2. Project Structure
   
4. How to Use and Test the Project
          4.1. Build and Start the Containers
          4.2. Test the API Endpoints
          4.3. Run the Tests
          4.4. Use Jupyter for Development
 
5. Database Setup
          5.1. Direct Table Creation
          5.2. Using Migrations
 
6. Database Development Best Practices
   
    8. Summary
   

1. About this Repository

This project demonstrates an end-to-end ML engineering workflow with database integration. You can train a machine learning model, serve it using a FastAPI application, store predictions in a PostgreSQL database, and experiment interactively with Jupyter Notebook – all within Docker containers. The project is designed to be reproducible and maintainable.

The project provides a comprehensive learning resource with:

  • Core Application Components:

    • A well-structured FastAPI application with proper routing and middleware
    • Complete PostgreSQL integration using SQLAlchemy ORM
    • Properly organized database package with models, schemas, and CRUD operations
    • Dependency injection for clean, testable code
  • Docker Infrastructure:

    • Containerized services for API, database, and Jupyter notebook
    • Volume mounting for data persistence and code accessibility
    • Environment variable configuration for flexible deployment
    • Health checks and container orchestration
  • Development Environment:

    • Jupyter notebooks for data exploration and model development
    • Scripts for database setup and model training
    • Complete test suite for API endpoints and database operations
  • Documentation:

    • Extensive README files in each directory
    • Detailed explanations of architectural decisions
    • Complete setup and usage instructions
    • Best practices for database integration

This project follows clean architecture principles with a clear separation of concerns, making it an excellent reference for building production-ready machine learning APIs with database integration.

1.1. Who Is This Project For?

This project is designed for anyone interested in machine learning, API development, database integration, or containerization with Docker.
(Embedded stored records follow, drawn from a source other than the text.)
-- ==== Sys2Proof/Tests/Slice0.lean ====
section
/-! SUPPORT. Tests. Expected values are those of `spec/95_test_vectors.md` (named by its row) or are
worked out by hand from the rule named. After them, for every statement with hypotheses, a witness
that meets all of them together. -/

namespace Sys2Proof.Tests

open Sys2Proof Sys2Proof.Machine

/-- The machine with these pipeline stages, the host presenting one request and then idling. -/
def presenting (pipe : List (Option Response)) (i : Instr) : State :=
  { ports := Ports.present i.request, host := [], pipe := pipe, responses := [] }

/-- What the host has received after a step, and nothing if the step stops. -/
def received (o : Host.Outcome State Fault Refusal) : List Response :=
  match o with
  | .next t => t.responses
  | .fault _ => []
  | .refused _ => []

/-- The pipeline after a step, and nothing if the step stops. -/
def stages (o : Host.Outcome State Fault Refusal) : List (Option Response) :=
  match o with
  | .next t => t.pipe
  | .fault _ => []
  | .refused _ => []

/-- The instruction a word decodes to. -/
def decoded (w : RequestWord) : Option Instr :=
  match decode w with
  | .ok i => some i
  | .error _ => none

/-! ## Well-formedness -/

theorem test_reserved_request_is_not_legal : Request.legal { op := 0b11#2, a := 3#64, b := 7#64 } = false := by
  decide
theorem test_defined_request_is_legal : Request.legal { op := 0b10#2, a := 3#64, b := 7#64 } = true := by
  decide
theorem test_program_with_reserved_request_is_not_legal :
    Request.programLegal [{ op := 0#2, a := 1#64, b := 1#64 }, { op := 0b11#2, a := 1#64, b := 1#64 }] = false := by
  decide
theorem test_zero_extended_minimum_is_not_canonical :
    Instr.canonical (.mulo32 0x80000000#64 0xFFFFFFFF#64) = false := by decide
theorem test_sign_extended_minimum_is_canonical :
    Instr.canonical (.mulo32 0xFFFFFFFF80000000#64 0xFFFFFFFFFFFFFFFF#64) = true := by decide
theorem test_literal_out_of_type :
    literalInType .mulo32 (.int 2147483648) = false ∧ literalInType .wmul64 (.int (-1)) = false ∧
      literalInType .mulo64 (.pattern (2 ^ 64)) = false := by decide

/-! ## Decoding: words of sections 1.2, 2.5 and 2.6 -/

theorem test_decode_E1 : decoded 0x0FFFFFFFFFFFFFFFF0000000000000002#130 =
    some (.wmul64 0xFFFFFFFFFFFFFFFF#64 2#64) := by decide
theorem test_decode_E3 : decoded 0x1FFFFFFFF80000000FFFFFFFFFFFFFFFF#130 =
    some (.mulo32 0xFFFFFFFF80000000#64 0xFFFFFFFFFFFFFFFF#64) := by decide
theorem test_decode_non_canonical : decoded 0x1123456780000000CFFFFFFFF00000005#130 =
    some (.mulo32 0x123456780000000C#64 0xFFFFFFFF00000005#64) := by decide
theorem test_decode_E6 : decoded 0x200000000000000030000000000000004#130 = some (.mulo64 3#64 4#64) := by
  decide
theorem test_decode_reserved : decoded 0x3FFFFFFFFFFFFFFFFFFFFFFFFFFFFFFFF#130 = none := by decide
theorem test_table_word : decodeTableWord 136 0x28000000000000000FFFFFFFFFFFFFFFF =
    some (.mulo64 0x8000000000000000#64 0xFFFFFFFFFFFFFFFF#64) := by decide
theorem test_response_word : Response.word { r := 0xFFFFFFFF80000000#64, v := true } =
    0x1FFFFFFFF80000000#65 := by decide

/-! ## One step of each instruction -/

/-- Row E1. -/
theorem test_wmul64_wraps : received (step (State.reset.withFetchWord 136
    0x0FFFFFFFFFFFFFFFF0000000000000002)) = [{ r := 0xFFFFFFFFFFFFFFFE#64, v := false }] := by decide
/-- Row W15, in a pipeline of two stages: the response goes in at the first. -/
theorem test_wmul64_enters_pipeline :
    stages (step (presenting [none, none] (.wmul64 0x123456789ABCDEF0#64 0x0FEDCBA987654321#64))) =
      [some { r := 0x2236D88FE5618CF0#64, v := false }, none] := by decide
/-- Row E3. -/
theorem test_mulo32_minimum_times_minus_one : received (step (State.reset.withFetchWord 136
    0x1FFFFFFFF80000000FFFFFFFFFFFFFFFF)) = [{ r := 0xFFFFFFFF80000000#64, v := true }] := by decide
/-- Row S28: the exact product is `MIN(32)`, so there is no overflow. -/
theorem test_mulo32_exactly_minimum :
    received (step (presenting [] (.mulo32 0x10000#64 0xFFFFFFFFFFFF8000#64))) =
      [{ r := 0xFFFFFFFF80000000#64, v := false }] := by decide
/-- Row L33: the exact product is `MIN(64) - 1`. -/
theorem test_mulo64_below_minimum :
    received (step (presenting [] (.mulo64 3#64 0xD555555555555555#64))) =
      [{ r := 0x7FFFFFFFFFFFFFFF#64, v := true }] := by decide
/-- Row L19: the largest square that fits. -/
theorem test_mulo64_largest_square :
    received (step (presenting [] (.mulo64 3037000499#64 3037000499#64))) =
      [{ r := 0x7FFFFFFE9EA1DC29#64, v := false }] := by decide

/-! ## The reference datapaths and the written form -/

/-- Row W15, every intermediate. -/
theorem test_datapath_W15 :
    wideSignals 0x123456789ABCDEF0#64 0x0FEDCBA987654321#64 =
      { lower := { p00 := 0x3A758CF0#32, p10 := 0x2893263C#32, p01 := 0x75E884B0#32, p11 := 0x51D6302C#32,
                   lo0 := 0x8CF0#16, t1 := 0x289360B1#32, t2 := 0x75E8E561#32, lo1 := 0xE561#16,
                   h := 0x51D6CEA7#32 }
        cross1 := { q0 := 0xB15B7C70#32, q1 := 0x7B193A1C#32, q2 := 0x0DDE7430#32, m := 0xAE4C#16,
                    x := 0x5FA77C70#32 }
        cross2 := { q0 := 0x16AC8D78#32, q1 := 0x2DBB6558#32, q2 := 0x04C5F4B4#32, m := 0x5A0C#16,
                    x := 0x70B88D78#32 }
        x := 0xD06009E8#32, u := 0x2236D88F#32 } := by decide
/-- Row S39: step 5, different signs, `MINW /u mb = 2`. -/
theorem test_flag_path_S39 :
    flagStep 3#32 0xD5555555#32 = .differentSigns ∧
      flagBound (Config.minPattern 32) 0xD5555555#32 = 2#32 ∧
      overflowsReference 3#32 0xD5555555#32 = true := by decide
/-- Rule R37: both forms, an underscore, a symbolic name. -/
theorem test_assemble_lines :
    assembleLine "MULO32 INT32_MIN, -1".toList =
      some (.mulo32 0xFFFFFFFF80000000#64 0xFFFFFFFFFFFFFFFF#64) ∧
    assembleLine "mul_overflow_i32(2_000_000_000, 2)".toList = some (.mulo32 0x77359400#64 2#64) ∧
    assembleLine "WMUL64 -1, 2".toList = none := by decide
/-- Log entry 11: no comment is known, so text after a request voids the program text. -/
theorem test_assemble_text :
    assembleText "WMUL64 3, 7\n\nMULO64 3, 4\n".toList = some [.wmul64 3#64 7#64, .mulo64 3#64 4#64] ∧
    assembleText "WMUL64 3, 7 -- carried\n".toList = none := by decide
/-- Row E5 as rule R37 writes its response. -/
theorem test_written_response :
    parseResponse .mulo32 "-> (-294967296, true)".toList =
      some { r := 0xFFFFFFFFEE6B2800#64, v := true } := by decide

/-! ## Witnesses -/

/-- A response in flight. -/
def pending : Response := { r := 21#64, v := false }

/-- A machine with two stages, the older one holding a response, at which `MULO64 3, 4` is presented. -/
def busy : State := presenting [none, some pending] (.mulo64 3#64 4#64)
Whether you're a student, developer, or data scientist, this resource will guide you through building and deploying a machine learning API with database persistence using FastAPI, PostgreSQL, and Docker.

1.2. What Will You Learn?

By the end of this project, you will:

  • Develop a foundational understanding of FastAPI and its setup
  • Learn how to integrate PostgreSQL with a FastAPI application
  • Understand how to containerize applications using Docker
  • Explore how to train and deploy simple machine learning models
  • Work with practical examples to build scalable APIs with data persistence
  • Gain insights into storing and retrieving ML predictions from a database

1.3. Prerequisites

This project is suitable for three types of learners:

  1. For those familiar with Docker, FastAPI, and databases: You can dive straight into the deployment phase. The examples and configurations provided will help you enhance your skills and explore best practices in building and deploying APIs with database integration.

  2. For those who know Docker and FastAPI but are new to database integration: This project will introduce you to integrating PostgreSQL with FastAPI, guiding you through building and deploying an API with database persistence.

  3. For beginners: This project is designed with you in mind. You'll start with the basics, learning how to set up Docker, FastAPI, and PostgreSQL, and then move on to building and deploying a machine learning model with database integration.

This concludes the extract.